**Records for this exercise:**

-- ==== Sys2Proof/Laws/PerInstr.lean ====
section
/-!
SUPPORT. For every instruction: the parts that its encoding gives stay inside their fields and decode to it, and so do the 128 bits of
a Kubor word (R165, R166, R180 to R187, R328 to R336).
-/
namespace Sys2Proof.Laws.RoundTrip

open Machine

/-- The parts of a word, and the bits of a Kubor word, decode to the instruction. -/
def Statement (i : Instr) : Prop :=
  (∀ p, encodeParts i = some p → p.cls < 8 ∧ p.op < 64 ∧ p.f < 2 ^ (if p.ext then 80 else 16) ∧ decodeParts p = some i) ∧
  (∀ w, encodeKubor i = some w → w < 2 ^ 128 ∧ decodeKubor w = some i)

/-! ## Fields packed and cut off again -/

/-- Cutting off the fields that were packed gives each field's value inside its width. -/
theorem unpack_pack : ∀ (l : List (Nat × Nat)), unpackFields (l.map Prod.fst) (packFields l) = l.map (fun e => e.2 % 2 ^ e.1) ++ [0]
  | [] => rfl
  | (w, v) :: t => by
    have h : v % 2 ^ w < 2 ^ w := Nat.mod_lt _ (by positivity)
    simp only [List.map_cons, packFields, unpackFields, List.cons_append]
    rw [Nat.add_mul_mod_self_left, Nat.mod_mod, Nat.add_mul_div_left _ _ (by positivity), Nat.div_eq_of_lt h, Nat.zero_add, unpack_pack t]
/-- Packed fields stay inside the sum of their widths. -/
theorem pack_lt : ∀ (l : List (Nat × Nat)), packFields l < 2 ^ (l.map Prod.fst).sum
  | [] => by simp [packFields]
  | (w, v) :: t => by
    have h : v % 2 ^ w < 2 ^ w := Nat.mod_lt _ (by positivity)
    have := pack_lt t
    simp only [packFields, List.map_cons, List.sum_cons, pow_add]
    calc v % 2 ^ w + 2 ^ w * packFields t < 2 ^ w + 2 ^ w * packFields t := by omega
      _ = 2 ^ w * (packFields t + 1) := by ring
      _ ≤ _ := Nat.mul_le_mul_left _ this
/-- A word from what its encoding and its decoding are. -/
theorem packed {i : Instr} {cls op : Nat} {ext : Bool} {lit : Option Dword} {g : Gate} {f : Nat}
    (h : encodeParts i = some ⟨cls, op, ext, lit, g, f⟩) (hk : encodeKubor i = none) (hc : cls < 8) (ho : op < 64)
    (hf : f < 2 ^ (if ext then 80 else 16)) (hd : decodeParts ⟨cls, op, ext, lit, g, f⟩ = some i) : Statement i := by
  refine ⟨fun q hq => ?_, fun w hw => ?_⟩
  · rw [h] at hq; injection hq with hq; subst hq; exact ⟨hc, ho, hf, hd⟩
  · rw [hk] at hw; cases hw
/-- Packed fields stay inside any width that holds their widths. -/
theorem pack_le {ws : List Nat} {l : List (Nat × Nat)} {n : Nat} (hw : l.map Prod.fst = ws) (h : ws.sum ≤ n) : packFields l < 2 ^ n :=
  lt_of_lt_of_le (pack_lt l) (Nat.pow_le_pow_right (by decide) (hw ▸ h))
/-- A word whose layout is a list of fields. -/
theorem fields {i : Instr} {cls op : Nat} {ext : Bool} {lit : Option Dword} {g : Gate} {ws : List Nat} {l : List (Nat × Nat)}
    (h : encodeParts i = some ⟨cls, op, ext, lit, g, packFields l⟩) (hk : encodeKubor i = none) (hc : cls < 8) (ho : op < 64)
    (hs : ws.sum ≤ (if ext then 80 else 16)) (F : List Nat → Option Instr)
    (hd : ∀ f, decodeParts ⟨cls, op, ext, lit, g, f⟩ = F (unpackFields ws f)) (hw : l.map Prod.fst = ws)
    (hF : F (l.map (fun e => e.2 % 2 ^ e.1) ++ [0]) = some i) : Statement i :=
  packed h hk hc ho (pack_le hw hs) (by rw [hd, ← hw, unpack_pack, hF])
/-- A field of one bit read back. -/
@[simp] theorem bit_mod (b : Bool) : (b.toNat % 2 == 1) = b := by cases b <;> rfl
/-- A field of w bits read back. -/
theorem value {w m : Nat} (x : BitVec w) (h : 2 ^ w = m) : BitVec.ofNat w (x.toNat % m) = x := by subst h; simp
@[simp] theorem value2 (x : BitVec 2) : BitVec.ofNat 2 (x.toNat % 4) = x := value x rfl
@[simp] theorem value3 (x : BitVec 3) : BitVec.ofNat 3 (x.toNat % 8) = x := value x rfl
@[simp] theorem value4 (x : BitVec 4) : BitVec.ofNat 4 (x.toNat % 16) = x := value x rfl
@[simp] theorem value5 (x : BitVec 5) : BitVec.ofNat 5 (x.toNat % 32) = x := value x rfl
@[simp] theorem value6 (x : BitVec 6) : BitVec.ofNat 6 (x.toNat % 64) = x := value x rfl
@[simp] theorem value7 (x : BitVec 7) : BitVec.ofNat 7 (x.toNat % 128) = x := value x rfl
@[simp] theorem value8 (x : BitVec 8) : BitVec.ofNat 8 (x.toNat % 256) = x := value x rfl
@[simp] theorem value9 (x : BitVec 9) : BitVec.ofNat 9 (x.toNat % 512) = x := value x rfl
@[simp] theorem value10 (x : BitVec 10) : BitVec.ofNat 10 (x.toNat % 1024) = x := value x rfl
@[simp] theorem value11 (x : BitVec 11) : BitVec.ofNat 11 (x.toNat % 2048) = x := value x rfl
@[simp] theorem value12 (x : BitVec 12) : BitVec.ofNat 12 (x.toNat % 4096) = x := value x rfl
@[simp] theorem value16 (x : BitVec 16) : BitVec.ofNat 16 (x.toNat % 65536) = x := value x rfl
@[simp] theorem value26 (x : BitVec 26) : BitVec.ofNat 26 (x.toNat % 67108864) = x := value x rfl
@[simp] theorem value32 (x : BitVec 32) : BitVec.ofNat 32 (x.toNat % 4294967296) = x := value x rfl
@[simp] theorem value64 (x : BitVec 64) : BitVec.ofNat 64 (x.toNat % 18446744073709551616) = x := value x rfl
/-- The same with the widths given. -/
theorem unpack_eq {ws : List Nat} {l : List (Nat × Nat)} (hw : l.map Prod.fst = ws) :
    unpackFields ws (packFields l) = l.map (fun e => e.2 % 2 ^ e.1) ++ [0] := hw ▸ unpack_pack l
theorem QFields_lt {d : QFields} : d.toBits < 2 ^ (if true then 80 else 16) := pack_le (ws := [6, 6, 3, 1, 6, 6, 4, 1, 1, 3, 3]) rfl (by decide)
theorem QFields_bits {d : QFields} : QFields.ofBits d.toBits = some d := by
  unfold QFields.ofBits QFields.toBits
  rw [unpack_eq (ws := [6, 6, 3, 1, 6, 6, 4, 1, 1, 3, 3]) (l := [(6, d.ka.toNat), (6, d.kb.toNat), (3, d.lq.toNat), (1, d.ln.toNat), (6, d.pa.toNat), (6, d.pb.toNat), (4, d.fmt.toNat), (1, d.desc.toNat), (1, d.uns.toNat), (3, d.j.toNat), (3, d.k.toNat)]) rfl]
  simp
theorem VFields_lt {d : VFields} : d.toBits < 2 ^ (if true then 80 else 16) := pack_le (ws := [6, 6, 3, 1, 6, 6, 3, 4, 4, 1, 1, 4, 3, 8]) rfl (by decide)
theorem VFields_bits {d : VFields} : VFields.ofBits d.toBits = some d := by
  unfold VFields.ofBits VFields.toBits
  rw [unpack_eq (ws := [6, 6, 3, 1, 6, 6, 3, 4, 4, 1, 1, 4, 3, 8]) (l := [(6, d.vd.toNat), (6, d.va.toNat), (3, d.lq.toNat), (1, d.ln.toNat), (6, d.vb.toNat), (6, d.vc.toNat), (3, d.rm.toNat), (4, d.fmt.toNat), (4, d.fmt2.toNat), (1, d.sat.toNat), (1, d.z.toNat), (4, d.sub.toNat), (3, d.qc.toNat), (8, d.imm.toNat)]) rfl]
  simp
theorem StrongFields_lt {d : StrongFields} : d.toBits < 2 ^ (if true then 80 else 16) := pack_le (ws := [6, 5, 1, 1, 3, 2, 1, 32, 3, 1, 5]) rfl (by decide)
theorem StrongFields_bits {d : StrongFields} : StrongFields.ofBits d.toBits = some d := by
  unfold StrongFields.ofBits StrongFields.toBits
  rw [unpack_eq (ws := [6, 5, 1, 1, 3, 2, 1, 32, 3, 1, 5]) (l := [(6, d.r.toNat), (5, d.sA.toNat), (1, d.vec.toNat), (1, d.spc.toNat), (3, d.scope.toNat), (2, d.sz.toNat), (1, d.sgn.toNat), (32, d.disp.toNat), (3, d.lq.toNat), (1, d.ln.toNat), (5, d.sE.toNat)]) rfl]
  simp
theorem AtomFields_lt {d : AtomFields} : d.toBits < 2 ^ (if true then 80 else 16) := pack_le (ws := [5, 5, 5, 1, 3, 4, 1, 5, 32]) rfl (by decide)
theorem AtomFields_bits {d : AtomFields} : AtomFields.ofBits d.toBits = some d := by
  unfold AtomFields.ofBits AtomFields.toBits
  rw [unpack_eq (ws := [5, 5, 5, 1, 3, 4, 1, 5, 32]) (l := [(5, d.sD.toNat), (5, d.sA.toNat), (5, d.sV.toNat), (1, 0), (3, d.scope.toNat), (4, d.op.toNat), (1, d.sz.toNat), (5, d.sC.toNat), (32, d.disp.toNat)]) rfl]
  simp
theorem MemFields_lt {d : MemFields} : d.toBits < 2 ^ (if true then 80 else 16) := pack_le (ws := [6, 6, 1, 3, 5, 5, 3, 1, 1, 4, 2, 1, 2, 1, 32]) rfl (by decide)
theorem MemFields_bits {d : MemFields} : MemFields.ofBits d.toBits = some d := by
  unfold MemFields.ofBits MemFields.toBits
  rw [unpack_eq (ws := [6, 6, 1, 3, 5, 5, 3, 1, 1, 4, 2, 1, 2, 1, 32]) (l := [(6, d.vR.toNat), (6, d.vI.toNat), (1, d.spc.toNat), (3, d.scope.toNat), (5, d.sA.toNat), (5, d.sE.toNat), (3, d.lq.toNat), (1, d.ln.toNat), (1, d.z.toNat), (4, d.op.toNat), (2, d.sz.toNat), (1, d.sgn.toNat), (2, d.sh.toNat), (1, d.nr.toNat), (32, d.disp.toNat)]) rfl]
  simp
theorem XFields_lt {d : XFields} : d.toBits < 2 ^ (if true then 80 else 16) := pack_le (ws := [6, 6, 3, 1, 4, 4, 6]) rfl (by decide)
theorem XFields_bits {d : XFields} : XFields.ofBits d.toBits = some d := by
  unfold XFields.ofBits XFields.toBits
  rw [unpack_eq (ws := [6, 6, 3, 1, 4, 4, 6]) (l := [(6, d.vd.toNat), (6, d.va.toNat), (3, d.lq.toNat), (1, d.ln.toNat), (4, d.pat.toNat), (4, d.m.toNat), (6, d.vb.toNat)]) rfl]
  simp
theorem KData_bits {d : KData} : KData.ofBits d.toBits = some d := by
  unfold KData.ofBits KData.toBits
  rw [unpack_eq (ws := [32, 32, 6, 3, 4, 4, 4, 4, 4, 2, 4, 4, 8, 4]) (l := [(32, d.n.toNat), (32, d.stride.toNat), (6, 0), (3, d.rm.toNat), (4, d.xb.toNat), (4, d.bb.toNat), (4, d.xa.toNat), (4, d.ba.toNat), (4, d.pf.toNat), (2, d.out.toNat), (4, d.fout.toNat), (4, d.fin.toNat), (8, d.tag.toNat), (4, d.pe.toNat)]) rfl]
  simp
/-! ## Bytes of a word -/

---

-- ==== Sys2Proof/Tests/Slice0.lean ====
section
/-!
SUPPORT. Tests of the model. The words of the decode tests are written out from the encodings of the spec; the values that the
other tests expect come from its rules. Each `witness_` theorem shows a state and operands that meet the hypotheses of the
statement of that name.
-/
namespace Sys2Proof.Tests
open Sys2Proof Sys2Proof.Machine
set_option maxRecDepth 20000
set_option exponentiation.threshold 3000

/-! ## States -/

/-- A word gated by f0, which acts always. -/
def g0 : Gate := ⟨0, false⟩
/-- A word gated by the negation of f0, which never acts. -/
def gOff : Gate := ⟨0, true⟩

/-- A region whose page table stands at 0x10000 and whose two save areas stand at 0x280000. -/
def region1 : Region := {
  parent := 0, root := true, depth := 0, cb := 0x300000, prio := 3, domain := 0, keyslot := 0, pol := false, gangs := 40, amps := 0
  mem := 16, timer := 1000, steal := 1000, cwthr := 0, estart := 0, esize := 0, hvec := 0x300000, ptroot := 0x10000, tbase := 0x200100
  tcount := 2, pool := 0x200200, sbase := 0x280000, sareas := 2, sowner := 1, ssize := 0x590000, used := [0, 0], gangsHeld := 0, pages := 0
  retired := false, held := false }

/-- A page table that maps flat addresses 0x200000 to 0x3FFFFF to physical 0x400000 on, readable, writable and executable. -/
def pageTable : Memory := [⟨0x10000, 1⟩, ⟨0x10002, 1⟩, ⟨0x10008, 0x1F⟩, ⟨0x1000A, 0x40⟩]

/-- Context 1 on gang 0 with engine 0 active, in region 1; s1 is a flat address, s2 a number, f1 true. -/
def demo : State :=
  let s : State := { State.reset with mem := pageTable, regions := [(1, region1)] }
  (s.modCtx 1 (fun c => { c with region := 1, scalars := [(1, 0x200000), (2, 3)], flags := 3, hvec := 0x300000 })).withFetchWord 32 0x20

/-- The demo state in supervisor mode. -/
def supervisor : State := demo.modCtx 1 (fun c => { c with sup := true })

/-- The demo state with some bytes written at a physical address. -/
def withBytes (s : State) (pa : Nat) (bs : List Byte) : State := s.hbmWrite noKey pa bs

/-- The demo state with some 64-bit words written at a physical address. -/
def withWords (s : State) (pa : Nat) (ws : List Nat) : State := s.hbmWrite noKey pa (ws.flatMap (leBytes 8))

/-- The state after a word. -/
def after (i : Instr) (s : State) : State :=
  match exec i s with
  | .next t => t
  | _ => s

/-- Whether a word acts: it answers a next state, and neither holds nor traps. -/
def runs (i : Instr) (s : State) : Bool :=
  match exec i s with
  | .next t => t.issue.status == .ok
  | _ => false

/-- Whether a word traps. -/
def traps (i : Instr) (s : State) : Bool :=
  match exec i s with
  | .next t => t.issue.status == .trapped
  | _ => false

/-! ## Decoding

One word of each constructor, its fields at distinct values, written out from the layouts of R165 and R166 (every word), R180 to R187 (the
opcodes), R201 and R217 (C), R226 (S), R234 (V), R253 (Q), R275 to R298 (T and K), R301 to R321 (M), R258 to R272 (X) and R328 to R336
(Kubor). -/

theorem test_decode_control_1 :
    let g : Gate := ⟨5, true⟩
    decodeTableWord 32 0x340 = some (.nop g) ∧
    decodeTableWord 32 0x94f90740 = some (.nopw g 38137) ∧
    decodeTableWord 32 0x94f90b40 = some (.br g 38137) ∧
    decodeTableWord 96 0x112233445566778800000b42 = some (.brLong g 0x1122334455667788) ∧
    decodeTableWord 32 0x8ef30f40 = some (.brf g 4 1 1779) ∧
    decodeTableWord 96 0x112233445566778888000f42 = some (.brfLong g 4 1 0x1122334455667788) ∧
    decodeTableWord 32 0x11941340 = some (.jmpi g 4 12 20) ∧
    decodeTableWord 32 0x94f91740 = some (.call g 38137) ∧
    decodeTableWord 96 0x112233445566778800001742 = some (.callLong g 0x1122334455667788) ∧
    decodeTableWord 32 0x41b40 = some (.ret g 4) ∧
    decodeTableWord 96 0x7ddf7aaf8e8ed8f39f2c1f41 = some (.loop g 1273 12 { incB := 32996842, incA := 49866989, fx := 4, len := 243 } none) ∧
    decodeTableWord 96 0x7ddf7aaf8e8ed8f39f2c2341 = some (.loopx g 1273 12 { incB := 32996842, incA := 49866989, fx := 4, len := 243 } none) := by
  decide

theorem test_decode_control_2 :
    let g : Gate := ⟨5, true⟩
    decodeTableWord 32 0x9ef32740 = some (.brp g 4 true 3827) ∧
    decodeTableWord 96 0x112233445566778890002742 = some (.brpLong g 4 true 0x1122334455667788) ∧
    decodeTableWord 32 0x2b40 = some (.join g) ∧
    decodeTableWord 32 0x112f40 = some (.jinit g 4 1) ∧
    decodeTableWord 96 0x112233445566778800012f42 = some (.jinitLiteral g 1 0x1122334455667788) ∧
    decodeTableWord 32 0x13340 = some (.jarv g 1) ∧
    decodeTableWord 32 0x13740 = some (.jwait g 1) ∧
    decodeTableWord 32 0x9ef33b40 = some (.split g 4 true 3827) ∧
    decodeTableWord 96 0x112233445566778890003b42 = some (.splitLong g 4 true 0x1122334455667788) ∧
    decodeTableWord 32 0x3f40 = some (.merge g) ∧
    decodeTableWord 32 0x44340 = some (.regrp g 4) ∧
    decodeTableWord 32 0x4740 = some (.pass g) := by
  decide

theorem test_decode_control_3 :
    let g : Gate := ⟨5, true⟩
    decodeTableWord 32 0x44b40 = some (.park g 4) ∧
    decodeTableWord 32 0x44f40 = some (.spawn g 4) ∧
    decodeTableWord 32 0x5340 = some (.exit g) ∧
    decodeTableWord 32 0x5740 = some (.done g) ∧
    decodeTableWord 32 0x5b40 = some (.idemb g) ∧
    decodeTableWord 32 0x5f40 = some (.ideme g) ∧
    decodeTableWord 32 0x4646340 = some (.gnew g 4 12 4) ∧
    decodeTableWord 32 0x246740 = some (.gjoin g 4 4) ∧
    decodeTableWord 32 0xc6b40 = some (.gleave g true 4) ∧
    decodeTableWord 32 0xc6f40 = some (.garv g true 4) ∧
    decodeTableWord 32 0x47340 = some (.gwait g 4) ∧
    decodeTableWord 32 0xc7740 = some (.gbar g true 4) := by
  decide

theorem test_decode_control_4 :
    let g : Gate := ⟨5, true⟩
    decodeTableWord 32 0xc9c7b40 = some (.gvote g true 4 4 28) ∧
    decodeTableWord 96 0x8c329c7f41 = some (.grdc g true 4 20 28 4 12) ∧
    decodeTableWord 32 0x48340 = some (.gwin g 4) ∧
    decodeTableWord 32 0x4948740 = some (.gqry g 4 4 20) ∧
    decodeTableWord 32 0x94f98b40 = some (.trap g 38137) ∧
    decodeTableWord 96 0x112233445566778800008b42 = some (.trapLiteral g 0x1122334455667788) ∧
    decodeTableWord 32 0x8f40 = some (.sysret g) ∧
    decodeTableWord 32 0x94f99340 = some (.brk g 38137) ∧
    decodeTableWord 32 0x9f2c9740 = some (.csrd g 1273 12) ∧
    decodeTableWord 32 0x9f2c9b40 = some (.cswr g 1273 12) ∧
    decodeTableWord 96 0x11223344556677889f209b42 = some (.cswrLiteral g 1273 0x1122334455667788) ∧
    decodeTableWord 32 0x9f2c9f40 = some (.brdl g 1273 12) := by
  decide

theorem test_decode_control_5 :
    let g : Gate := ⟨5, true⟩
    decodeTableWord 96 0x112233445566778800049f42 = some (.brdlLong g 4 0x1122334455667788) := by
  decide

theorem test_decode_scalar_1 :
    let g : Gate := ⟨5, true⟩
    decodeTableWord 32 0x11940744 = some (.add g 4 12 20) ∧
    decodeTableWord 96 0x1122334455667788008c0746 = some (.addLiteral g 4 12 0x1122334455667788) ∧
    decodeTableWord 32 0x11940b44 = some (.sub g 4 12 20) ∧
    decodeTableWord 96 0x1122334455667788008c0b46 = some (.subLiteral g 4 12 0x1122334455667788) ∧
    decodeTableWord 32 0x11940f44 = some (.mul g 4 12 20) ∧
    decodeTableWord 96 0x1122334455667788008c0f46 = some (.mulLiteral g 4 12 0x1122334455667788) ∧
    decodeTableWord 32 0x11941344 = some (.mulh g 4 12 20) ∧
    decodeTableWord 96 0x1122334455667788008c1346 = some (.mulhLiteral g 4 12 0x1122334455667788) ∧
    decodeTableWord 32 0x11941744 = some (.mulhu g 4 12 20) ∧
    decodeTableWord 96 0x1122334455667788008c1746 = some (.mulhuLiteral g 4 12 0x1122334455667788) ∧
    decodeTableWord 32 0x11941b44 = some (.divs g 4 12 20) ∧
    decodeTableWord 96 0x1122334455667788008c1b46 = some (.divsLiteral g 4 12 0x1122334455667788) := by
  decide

**What this task involves:** Reproduce word for word the material above, beginning with the line that contains "holds their widths. -/" and ending with the line that contains "of fields. -/".

**Answer for this exercise:**
/-- Packed fields stay inside any width that holds their widths. -/
theorem pack_le {ws : List Nat} {l : List (Nat × Nat)} {n : Nat} (hw : l.map Prod.fst = ws) (h : ws.sum ≤ n) : packFields l < 2 ^ n :=
  lt_of_lt_of_le (pack_lt l) (Nat.pow_le_pow_right (by decide) (hw ▸ h))
/-- A word whose layout is a list of fields. -/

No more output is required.